At The Shore Club, on Long Bay Beach in Providenciales, Turks & Caicos, the undisturbed Colonnade Pool awaits bathers, the soft, white sand is groomed and the fastidious staff stands at the ready. Oh, how soon they’ll be put to the test. For, if you build it, they will come.
Which is exactly what real estate and development firm The Hartling Group did, opening the 110-room Shore Club in December on a 3-mile stretch of radiant beach on the Caribbean side of Providenciales, an area comparably void of the abundant supply seen in Grace Bay, across the island.
Developing and opening a new Caribbean resort is not for the faint of heart, when you factor in the luckless Zika scourge and the expense to build and run the resort. But for The Hartling Group, developing properties in Turks & Caicos is old hat: it also owns The Palms and The Sands, both on Grace Bay. The Shore Club, as Stan Hartling, CEO of The Hartling Group, put it, is a continuation and elevation of the group’s previous resorts. “As we grow our ownership and client base, we realized we wanted to refine the experience,” he said.
Hartling, who owns a villa near the resort, had the foresight to understand that there was a place for an exclusive resort on Long Bay Beach. “I sensed what you could create here that a lot of people weren’t getting an opportunity to see,” he said. He also capitalized on land acquisition, buying two parcels, he explained, that are the only ones on the beach large enough for resort commercial development—40 acres in total.
The Shore Club is most definitely a resort escape, but the project itself is a real estate play in disguise. All of the 38 units, which are then subdivided to create the 110 rooms, are for sale, and since opening, around 85 percent of the units have been sold. “We are designed as an upfront real estate game, and then figuring out how you make it run as a hotel afterwards,” Hartling said.
“With a hotel, there’s only one thing that values it—the cash flow—and there’s only one way to sell it—as a whole hotel. Here, the individual investor can say, ‘You know what, I actually see some growth in real estate.’
“We take a model where the cash flow alone for the investment is not enough, but when we can add capital appreciation and personal usage, it works.”
When owners aren’t occupying their units, they are rented out, with revenue split 50/50.
The development is a study in Barbadian modern luxury style.

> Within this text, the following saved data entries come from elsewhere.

theorem witness_SpindleRequestsTakeEffect_9 : ∃ (d : Nat) (s : State), (s.chip.spinSt d).parking = true :=
  ⟨0, (tState [] fun c => c.modSpin 0 fun x => { x with parking := true }), by decide +kernel⟩

theorem witness_SpindleRequestsTakeEffect_10 : ∃ (r : Nat) (i : Nat) (s : State), r < 4 ∧ i < 6 ∧ s.chip.engineOut (6 * r) = false ∧ s.chip.rd (F.spinup_spinup_waiting r) = 2 ^ i ∧ s.chip.rd (F.spinup_spinup_active r) < s.chip.rd (F.spinup_spinup_max r) ∧ s.chip.rd (F.spinup_spinup_max r) < 8 ∧ s.chip.rd (F.spinStatus_state (6 * r + i)) = 1 :=
  ⟨3, 5, (tState [(F.spinup_spinup_waiting 3, 32), (F.spinup_spinup_active 3, 1), (F.spinup_spinup_max 3, 2), (F.spinStatus_state 23, 1)]), by decide +kernel⟩

theorem witness_SpindleRequestsTakeEffect_11 : ∃ (r : Nat) (v : Nat) (s : State), s.chip.rd (F.spinup_spinup_waiting r) = 0 :=
  ⟨0, 7, (tState []), by decide +kernel⟩

theorem witness_SpindleRequestsTakeEffect_12 : ∃ (r : Nat) (v : Nat) (m : Nat) (s : State), r < 4 ∧ m = (if v % 8 = 7 then 6 else v % 8) ∧ m ≤ s.chip.rd (F.spinup_spinup_active r) :=
  ⟨3, 1, 1, (tState [(F.spinup_spinup_active 3, 2), (F.spinup_spinup_waiting 3, 63)]), by decide +kernel⟩

theorem witness_SpindleRequestsTakeEffect_13 : ∃ (r : Nat) (s : State), s.chip.rd (F.spinup_spinup_max r) ≤ s.chip.rd (F.spinup_spinup_active r) :=
  ⟨3, (tState [(F.spinup_spinup_active 3, 2), (F.spinup_spinup_waiting 3, 63)]), by decide +kernel⟩

theorem witness_SpindleRequestsTakeEffect_14 : ∃ (d : Nat) (target : Nat) (s : State), s.chip.engineOut d = true :=
  ⟨13, 9000, (tState [] fun c => c.modRgn 2 fun g => { g with out := true }), by decide +kernel⟩

theorem witness_SpindleSequenceAdvances_1 : ∃ (d : Nat) (s : State), s.chip.rd (F.spinStatus_state d) = 2 ∧ s.chip.sensedStopped d = true :=
  ⟨23, (tState [(F.spinStatus_state 23, 2), (F.spinSeq_stop_spd 23, 60), (F.spinMotor_ke 23, 1000), (F.spinLos_sense_ms 23, 20)] fun c => c.modSpin 23 fun x => { x with senseN := 1, senseU := 0 }), by decide +kernel⟩

theorem witness_SpindleSequenceAdvances_2 : ∃ (d : Nat) (s : State), s.chip.rd (F.spinStatus_state d) = 3 :=
  ⟨0, (tState [(F.spinStatus_state 0, 3)]), by decide +kernel⟩

theorem witness_SpindleSequenceAdvances_3 : ∃ (d : Nat) (s : State), s.chip.rd (F.spinStatus_state d) = 4 ∧ (s.chip.spinSt d).fails + 1 ≤ s.chip.rd (F.spinStart_start_tries d) :=
  ⟨0, (tState [(F.spinStatus_state 0, 4), (F.spinStart_start_tries 0, 3)] fun c => c.modSpin 0 fun x => { x with fails := 2 }), by decide +kernel⟩

theorem witness_SpindleSequenceAdvances_4 : ∃ (d : Nat) (s : State), s.chip.rd (F.spinStatus_state d) = 5 ∧ s.chip.rd (F.spinLos_catch_ok d) ≤ (s.chip.spinSt d).plausRun ∧ (s.chip.spinSt d).waiting = none :=
  ⟨0, (tState [(F.spinStatus_state 0, 5), (F.spinLos_catch_ok 0, 3)] fun c => c.modSpin 0 fun x => { x with plausRun := 3 }), by decide +kernel⟩

theorem witness_SpindleSequenceAdvances_5 : ∃ (d : Nat) (s : State), d < 24 ∧ s.chip.rd (F.spinStatus_state d) = 5 :=
  ⟨23, (tState [(F.spinStatus_state 23, 5), (F.spinStatus_target 23, 7200)]), by decide +kernel⟩

theorem witness_SpindleSequenceAdvances_6 : ∃ (d : Nat) (s : State), s.chip.rd (F.spinStatus_state d) = 6 ∧ s.chip.rd (F.spinStatus_lock d) = 0 ∧ s.chip.speedWithin d 5 = true ∧ d < 24 ∧ s.chip.rd (F.discStatus_state d) ≠ 5 :=
  ⟨23, (tState [(F.spinStatus_state 23, 6), (F.spinStatus_target 23, 1000), (F.spinStatus_place 23, 1), (F.spinup_spinup_active 3, 1)] fun c => c.modSpin 23 fun x => { x with obs := { x.obs with hist := [10050000] } }), by decide +kernel⟩

theorem witness_SpindleSequenceAdvances_7 : ∃ (d : Nat) (s : State), s.chip.speedWithin d 10 = false :=
  ⟨0, (tState [(F.spinStatus_state 0, 6), (F.spinStatus_lock 0, 1), (F.spinStatus_target 0, 1000)]), by decide +kernel⟩

theorem witness_SpindleSequenceAdvances_8 : ∃ (d : Nat) (s : State), d < 24 ∧ s.chip.rd (F.spinStatus_state d) = 6 ∧ s.chip.rd (F.spinLos_los_n d) ≤ (s.chip.spinSt d).implausRun :=
  ⟨23, (tState [(F.spinStatus_state 23, 6), (F.spinLos_los_n 23, 4)] fun c => c.modSpin 23 fun x => { x with implausRun := 4 }), by decide +kernel⟩

theorem witness_SpindleSequenceAdvances_9 : ∃ (d : Nat) (s : State), (s.chip.rd (F.spinStatus_state d) = 9 ∨ s.chip.rd (F.spinStatus_state d) = 10) ∧ s.chip.rd (F.spinStatus_attempts d) < 8 ∧ s.chip.rd (F.spinLos_recatch_n d) < 8 :=
  ⟨0, (tState [(F.spinStatus_state 0, 9), (F.spinStatus_attempts 0, 1), (F.spinLos_recatch_n 0, 3)]), by decide +kernel⟩

theorem witness_SpindleSequenceAdvances_10 : ∃ (d : Nat) (s : State), s.chip.rd (F.spinStatus_state d) = 8 ∧ (s.chip.spinSt d).parking = false :=
  ⟨0, (tState [(F.spinStatus_state 0, 8)]), by decide +kernel⟩

theorem witness_SpindleSequenceAdvances_11 : ∃ (d : Nat) (s : State), d < 24 ∧ s.chip.rd (F.spinLos_pred_max d) < (s.chip.spinSt d).predRun ∧ s.chip.rd (F.spinStatus_duty_limited d) = 0 :=
  ⟨23, (tState [(F.spinLos_pred_max 23, 3)] fun c => c.modSpin 23 fun x => { x with predRun := 4 }), by decide +kernel⟩

theorem witness_SpindleSequenceAdvances_12 : ∃ (d : Nat) (s : State), 16 ≤ (s.chip.spinSt d).usableRun :=
  ⟨0, (tState [(F.spinStatus_duty_limited 0, 1)] fun c => c.modSpin 0 fun x => { x with usableRun := 16 }), by decide +kernel⟩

The hotel is also stealthy laid out: Hartling and Miami-based architecture firm RAD purposely curved all the resort’s walkways so that guests can never see more than 30 feet in front of them, giving the property a serpentine effect.
Absent of The Shore Club—and for the vast majority of Turks & Caicos hotels—is a hard brand. To Hartling, it’s a simple matter of dollars and sense. “We use what would be brand dollars and convert those into marketing dollars,” Hartling said. “I’m not saying the brands aren’t viable here, I just think conventional hotels without a residential component have been a harder thing to get financed and to get institutional investors to support. That narrows down how many brands necessarily want to be in the space, and understand the space.”
Hartling admits that is changing (a new Ritz-Carlton is in the works). “As the brands wrap themselves around the fact that these are proven concepts, then you’re going to see more. It’ll be the next progression, but the Caribbean is not an easy spot to come in and throw down standard operating procedures.
A perfectionist with three resorts under his belt, Hartling hasn’t yet committed to his next project. “I tell the team, I’d sooner do five resorts and have them all succeed than to do six and have one fail,” he said.